8. Difference between regular and pedicabs
I highly recommend knowing this, lest you want to pay $40 for a $15 cab ride, or possibly get raped.
9. General lack of empathy
This is similar to point #4 (re: having tough skin). Homeless people in NYC are everywhere, in all shapes and forms and with all kinds of sad tales. If you can resist giving money to the gypsy on the train claiming homelessness and carrying a baby, then you can resist anything. Think about it this way: Yes, you could let that stroller pass leisurely ahead of you on your way to the subway platform and miss your train to work. OR, you could knock the stroller over while spitting on the mother behind the stroller, and triumphantly make your train. It’s your life. Your choice.
10. How to weave through droves of people
When I die and am placed in purgatory, I imagine it being one long, endless 5th avenue between 58th and 40th streets. The drove of tourists, walking at a sedated pace, that you must perpetually weave through. This will test your sanity like nothing else.
11. How to walk on Broadway during the day without killing yourself
Similarly, yet in a much-worse-kind-of-way is the stretch of Broadway from Houston to Canal, which I am absolutely certain is hell. To survive in NYC you’re going to need to learn how to trudge through this stretch on a Saturday afternoon without killing yourself.
12. Tourists
They are a nuisance, yes, but a necessary one too. How else would we displace our anger?

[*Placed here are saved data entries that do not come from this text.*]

-- ==== Sys2Proof/Tests/Slice0.lean ====
section
/-! SUPPORT. The model's own tests. Expected results come from the encodings of R61 and R62, written out bit by bit, and
from the worked examples and vectors of 95_test_vectors.md; then, for each obligation with hypotheses, a witness that
meets them. -/

open Sys2Proof Sys2Proof.Machine

/-! ## Well-formedness: an ill-formed term for each check -/

/-- A multiply word is no register-offset halfword transfer (R93). -/
theorem test_wf_refuses_halfwordReg_that_is_multiply :
    (Instr.halfwordReg ⟨0xE, 0, 1, 0, 1, 1, 2, 0, 3⟩).wellFormed = false := by decide

/-- A swap word is no register-offset halfword transfer (R93). -/
theorem test_wf_refuses_halfwordReg_that_is_swap :
    (Instr.halfwordReg ⟨0xE, 1, 0, 0, 0, 1, 2, 0, 3⟩).wellFormed = false := by decide

/-- A multiply word is no immediate-offset halfword transfer (R94). -/
theorem test_wf_refuses_halfwordImm_that_is_multiply :
    (Instr.halfwordImm ⟨0xE, 0, 1, 0, 1, 1, 2, 5, 0, 3⟩).wellFormed = false := by decide

/-- A swap word is no immediate-offset halfword transfer (R94). -/
theorem test_wf_refuses_halfwordImm_that_is_swap :
    (Instr.halfwordImm ⟨0xE, 1, 0, 0, 0, 1, 2, 0, 0, 3⟩).wellFormed = false := by decide

/-- `SH` = 0 is well-formed where it is no multiply and no swap (R93, R94). -/
theorem test_wf_accepts_sh_zero :
    (Instr.halfwordReg ⟨0xE, 1, 1, 1, 0, 0, 0, 0, 0⟩).wellFormed = true
    ∧ (Instr.halfwordImm ⟨0xE, 1, 0, 0, 0, 1, 2, 1, 0, 3⟩).wellFormed = true := by decide

/-! ## Decoding: every constructor from a word written out from R61 and R62 -/

theorem test_decode_aluRegShiftImm_1 :
    decodeWord 0b01010000000100000101100000001000 = some (.andRegShiftImm ⟨5, 1, 0, 5, 16, 0, 8⟩)
    ∧ decodeWord 0b10000000001011011000101101100101 = some (.eorRegShiftImm ⟨8, 0, 13, 8, 22, 3, 5⟩)
    ∧ decodeWord 0b11000000010000111001100100100001 = some (.subRegShiftImm ⟨12, 0, 3, 9, 18, 1, 1⟩)
    ∧ decodeWord 0b01010000011011111010001011101100 = some (.rsbRegShiftImm ⟨5, 0, 15, 10, 5, 3, 12⟩)
    ∧ decodeWord 0b10100000100111111101111010000000 = some (.addRegShiftImm ⟨10, 1, 15, 13, 29, 0, 0⟩)
    ∧ decodeWord 0b00010000101100111101100101101001 = some (.adcRegShiftImm ⟨1, 1, 3, 13, 18, 3, 9⟩)
    ∧ decodeWord 0b00110000110111100000011101000011 = some (.sbcRegShiftImm ⟨3, 1, 14, 0, 14, 2, 3⟩)
    ∧ decodeWord 0b00100000111100011000011001000001 = some (.rscRegShiftImm ⟨2, 1, 1, 8, 12, 2, 1⟩)
    ∧ decodeWord 0b01110001000110100000000111101101 = some (.tstRegShiftImmRd0 ⟨7, 10, 3, 3, 13⟩)
    ∧ decodeWord 0b01110001000110011111010110100001 = some (.tstRegShiftImmRd15 ⟨7, 9, 11, 1, 1⟩) := by
  decide

theorem test_decode_aluRegShiftImm_2 :
    decodeWord 0b11110001001111010000111011000010 = some (.teqRegShiftImmRd0 ⟨15, 13, 29, 2, 2⟩)
    ∧ decodeWord 0b11000001001111111111101101000101 = some (.teqRegShiftImmRd15 ⟨12, 15, 22, 2, 5⟩)
    ∧ decodeWord 0b10000001010110110000011110000100 = some (.cmpRegShiftImmRd0 ⟨8, 11, 15, 0, 4⟩)
    ∧ decodeWord 0b10110001010100011111001011000011 = some (.cmpRegShiftImmRd15 ⟨11, 1, 5, 2, 3⟩)
    ∧ decodeWord 0b11110001011100110000100111100110 = some (.cmnRegShiftImmRd0 ⟨15, 3, 19, 3, 6⟩)
    ∧ decodeWord 0b10110001011111111111010101001001 = some (.cmnRegShiftImmRd15 ⟨11, 15, 10, 2, 9⟩)
    ∧ decodeWord 0b11100001100111101001010110001000 = some (.orrRegShiftImm ⟨14, 1, 14, 9, 11, 0, 8⟩)
    ∧ decodeWord 0b01100001101100111010111011000110 = some (.movRegShiftImm ⟨6, 1, 3, 10, 29, 2, 6⟩)
    ∧ decodeWord 0b00010001110001000100110000100100 = some (.bicRegShiftImm ⟨1, 0, 4, 4, 24, 1, 4⟩)
    ∧ decodeWord 0b10100001111001010000001000101011 = some (.mvnRegShiftImm ⟨10, 0, 5, 0, 4, 1, 11⟩) := by
  decide

theorem test_decode_aluRegShiftReg_1 :
    decodeWord 0b00100000000110110111011001011110 = some (.andRegShiftReg ⟨2, 1, 11, 7, 6, 2, 14⟩)
    ∧ decodeWord 0b01010000001011111101000000010000 = some (.eorRegShiftReg ⟨5, 0, 15, 13, 0, 0, 0⟩)
    ∧ decodeWord 0b01010000010111010001001000010100 = some (.subRegShiftReg ⟨5, 1, 13, 1, 2, 0, 4⟩)
    ∧ decodeWord 0b11010000011011011011000101010111 = some (.rsbRegShiftReg ⟨13, 0, 13, 11, 1, 2, 7⟩)
    ∧ decodeWord 0b11000000100111011011010000010101 = some (.addRegShiftReg ⟨12, 1, 13, 11, 4, 0, 5⟩)
    ∧ decodeWord 0b01010000101100111101000100011110 = some (.adcRegShiftReg ⟨5, 1, 3, 13, 1, 0, 14⟩)
    ∧ decodeWord 0b00100000110011001101000100110111 = some (.sbcRegShiftReg ⟨2, 0, 12, 13, 1, 1, 7⟩)
    ∧ decodeWord 0b10110000111101100101011001110000 = some (.rscRegShiftReg ⟨11, 1, 6, 5, 6, 3, 0⟩)
    ∧ decodeWord 0b00010001000110000000011100111000 = some (.tstRegShiftRegRd0 ⟨1, 8, 7, 1, 8⟩)
    ∧ decodeWord 0b11010001000100001111101101010011 = some (.tstRegShiftRegRd15 ⟨13, 0, 11, 2, 3⟩) := by
  decide

theorem test_decode_aluRegShiftReg_2 :
    decodeWord 0b11100001001100110000011100011101 = some (.teqRegShiftRegRd0 ⟨14, 3, 7, 0, 13⟩)
    ∧ decodeWord 0b11000001001101101111110100010100 = some (.teqRegShiftRegRd15 ⟨12, 6, 13, 0, 4⟩)
    ∧ decodeWord 0b00010001010110100000110000110001 = some (.cmpRegShiftRegRd0 ⟨1, 10, 12, 1, 1⟩)
    ∧ decodeWord 0b01100001010101011111110000111111 = some (.cmpRegShiftRegRd15 ⟨6, 5, 12, 1, 15⟩)
    ∧ decodeWord 0b11100001011101000000100001110101 = some (.cmnRegShiftRegRd0 ⟨14, 4, 8, 3, 5⟩)
    ∧ decodeWord 0b10110001011101011111001000011011 = some (.cmnRegShiftRegRd15 ⟨11, 5, 2, 0, 11⟩)
    ∧ decodeWord 0b10010001100001110001111100111100 = some (.orrRegShiftReg ⟨9, 0, 7, 1, 15, 1, 12⟩)
    ∧ decodeWord 0b10000001101111001101111000110111 = some (.movRegShiftReg ⟨8, 1, 12, 13, 14, 1, 7⟩)
    ∧ decodeWord 0b01110001110111000001011001010110 = some (.bicRegShiftReg ⟨7, 1, 12, 1, 6, 2, 6⟩)
    ∧ decodeWord 0b01110001111010001110010101011101 = some (.mvnRegShiftReg ⟨7, 0, 8, 14, 5, 2, 13⟩) := by
  decide

theorem test_decode_aluImm_1 :
    decodeWord 0b00010010000101111011101100001001 = some (.andImm ⟨1, 1, 7, 11, 11, 9⟩)
    ∧ decodeWord 0b00010010001110000110101100110100 = some (.eorImm ⟨1, 1, 8, 6, 11, 52⟩)
    ∧ decodeWord 0b00110010010100110111100110110100 = some (.subImm ⟨3, 1, 3, 7, 9, 180⟩)
    ∧ decodeWord 0b00110010011101101100011101100111 = some (.rsbImm ⟨3, 1, 6, 12, 7, 103⟩)
    ∧ decodeWord 0b01100010100011011100010000101100 = some (.addImm ⟨6, 0, 13, 12, 4, 44⟩)
    ∧ decodeWord 0b11110010101011011100101011111011 = some (.adcImm ⟨15, 0, 13, 12, 10, 251⟩)
    ∧ decodeWord 0b11010010110010101100000000000111 = some (.sbcImm ⟨13, 0, 10, 12, 0, 7⟩)
    ∧ decodeWord 0b10110010111000101010100011100001 = some (.rscImm ⟨11, 0, 2, 10, 8, 225⟩)
    ∧ decodeWord 0b11100011000100000000111010111100 = some (.tstImmRd0 ⟨14, 0, 14, 188⟩)
    ∧ decodeWord 0b00010011000101111111100100101101 = some (.tstImmRd15 ⟨1, 7, 9, 45⟩) := by
  decide

theorem test_decode_aluImm_2 :
    decodeWord 0b01100011001110010000010011010000 = some (.teqImmRd0 ⟨6, 9, 4, 208⟩)
    ∧ decodeWord 0b10110011001100111111110100000000 = some (.teqImmRd15 ⟨11, 3, 13, 0⟩)
    ∧ decodeWord 0b10100011010100010000111011011010 = some (.cmpImmRd0 ⟨10, 1, 14, 218⟩)
    ∧ decodeWord 0b00000011010111101111010000111010 = some (.cmpImmRd15 ⟨0, 14, 4, 58⟩)
    ∧ decodeWord 0b10000011011110000000101010111100 = some (.cmnImmRd0 ⟨8, 8, 10, 188⟩)
    ∧ decodeWord 0b00000011011110011111110110111011 = some (.cmnImmRd15 ⟨0, 9, 13, 187⟩)
    ∧ decodeWord 0b00100011100110010100101110100010 = some (.orrImm ⟨2, 1, 9, 4, 11, 162⟩)
    ∧ decodeWord 0b10100011101101110010110010000100 = some (.movImm ⟨10, 1, 7, 2, 12, 132⟩)
    ∧ decodeWord 0b00010011110010100010011000000110 = some (.bicImm ⟨1, 0, 10, 2, 6, 6⟩)
    ∧ decodeWord 0b00010011111000100001110110101000 = some (.mvnImm ⟨1, 0, 2, 1, 13, 168⟩) := by
  decide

13. Friends who don’t judge you
NYC is a weird place and it can lead you to do some pretty strange things! Which is why having non-judgmental friends is compulsory. Which leads me to my next point…
14. Strong elbows for getting through crowds
Know what won’t help when you’re elbowing your way through a crowd like a hungry Roseanne Barr? A judgmental friend.
15. Friends
Like any other place in the world, you’re going to want friends. But in NYC they come particularly in handy, especially when you are taking the G train home on a Saturday night at 4am.
16. High tolerance for smelly things
And leading the way in the smelliest of things in NYC is doubtless the general, pervasive stink that is New York City summers. As well as any time you are caught behind a garbage truck (which, as it happens, will be a lot).
17. A Seamless account
Get this: the delivery men will even climb your 5-story walk-up to give you your chicken milanese.
18. A pair of fake, black, thick-rimmed glasses
For, y’know, the occasional poetry reading, gallery openings, or just for any time you take the L train.
19. A general, crack-like alertness
When walking down the streets of NYC, anything can happen. Walk by a garbage dump at the wrong second and you could be met with a pack of rats. Walk through midtown at the RIGHT moment and you could see a floundering Amanda Bynes IRL. You get me.